At a particularly low time in my life, a good friend of mine said, “You can’t have the sweet without the sour.” I brushed off his statement because it seemed like a cliché thing to say. “Yeah, yeah, yeah, the world’s about balance. Blah, blah, blah.” What I didn’t realize at the time is you can’t have the sweet without the sour. I didn’t understand it’s the contrast that allows me to experience the sweet. If I had sugar all the time I wouldn’t even know it was sweet because I would become so acclimated to the taste it would become bland. I didn’t realize in order for me to experience joy, I also have to know sorrow. That there can be no “good” without “bad” because oftentimes states of being are defined by what they’re not. How can I know what bliss is if I haven’t experienced misery?
I think about that joke where two fish are swimming in the ocean. The first fish turns to the other and says, “The water’s really warm today.” The other fish says, “What’s water?” If I lived in a constant state of bliss I wouldn’t know what bliss is, much like those fish. So that is why I became physical. To experience all of it. The peaks, the valleys. The joys, the sorrows. Everything in between. Because only I, in my physical body, get to experience that. Angels, divine beings, they don’t get to experience any of it. They don’t know the thrill of ice skating or holding hands with their beloved. But I do. So this is it. The greatest ride of all. Being human. There is no heaven the way I’ve interpreted it. There is no time when I get to feel any better than I do right now. There is no time when I get to experience constant bliss, because when bliss is constant it ceases to be bliss.

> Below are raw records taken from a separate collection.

-- ==== Sys2Proof/Machine/Launch.lean ====
section
/-! DEFINITION. The launch (R42, R170, R171): how a program, a start address and the register contents
come into the machine. -/

namespace Sys2Proof.Machine

/-- The four bytes of a word at an address (R42, R43). -/
def wordCells (ord : ByteOrder) (a : Nat) (w : InsnWord) : Memory :=
  [(a, byteOfWord ord w 0), (a + 1, byteOfWord ord w 1), (a + 2, byteOfWord ord w 2),
    (a + 3, byteOfWord ord w 3)]

/-- The text of a program: word `i` stands at `a + 4i` (R42). -/
def textImage (ord : ByteOrder) : Nat → List InsnWord → Memory
  | _, []      => []
  | a, w :: ws => wordCells ord a w ++ textImage ord (a + 4) ws

/-- A launch: the parameters, `ProgramBase`, the program's words, and any contents of the GPRs, the CR
and `XER.SO` (R33, R42, R170). -/
def State.launch (cfg : Config) (base : Dword) (words : List InsnWord) (gpr : Vector Dword 32)
    (cr : BitVec 32) (so : Bool) : State where
  gpr := gpr
  pc := base
  cr := cr
  xerSO := so
  mem := textImage cfg.insnByteOrder base.toNat words
  programBase := base
  programLength := words.length
  cfg := cfg

/-- Storage with the byte of `w` at offset `k` from `pc` placed. -/
def State.placeByte (s : State) (w : InsnWord) (k : Nat) (m : Memory) : Memory :=
  Memory.write m (s.pc + BitVec.ofNat 64 k).toNat (byteOfWord s.cfg.insnByteOrder w k)

/-- The state with `w` standing at `pc`. Where `pc` is outside the text, the text becomes that one word. -/
def State.placeWord (s : State) (w : InsnWord) : State :=
  let mem := s.placeByte w 3 (s.placeByte w 2 (s.placeByte w 1 (s.placeByte w 0 s.mem)))
  if s.inText then { s with mem := mem }
  else { s with mem := mem, programBase := s.pc, programLength := 1 }

end Sys2Proof.Machine
end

I became physical so I could know all this. So I could feel all of my emotions, not just the good ones. A part of me wants to feel high all the time, doesn’t want to ever feel sad or hurt ever again. I understand now I can’t know the joy of a reunion without first experiencing a separation. I can’t understand the joys of eating unless I’ve been hungry. I entered the world to watch birds swooping in and out of traffic, to gaze at bright yellow taxis and tall redwood trees. I became physical to know the joy of a little girl racing toward me with open arms saying, “Auntie!” That’s it. I came for the experience, not the outcome.
I don’t know that I’m making any sense, but much like Licia Berry wrote in her blog, I’m recognizing my spiritual life is experiential in nature. That enlightenment and bliss are not things that happen at the end of my life after I’ve stood on my head and prayed a million times, but rather states of being accessible for me in the here and now. Because you can’t have the sweet without the sour.
I dream of a world where we allow ourselves to experience everything. A world where we know the thrill of love and the pain of separation. A world where we understand the sacredness, and the treasure, of being human because no other creature gets to experience the rollercoaster we do. A world where we have fun, enjoy life, and understand what it means to be physical.
Another world is not only possible, it’s probable.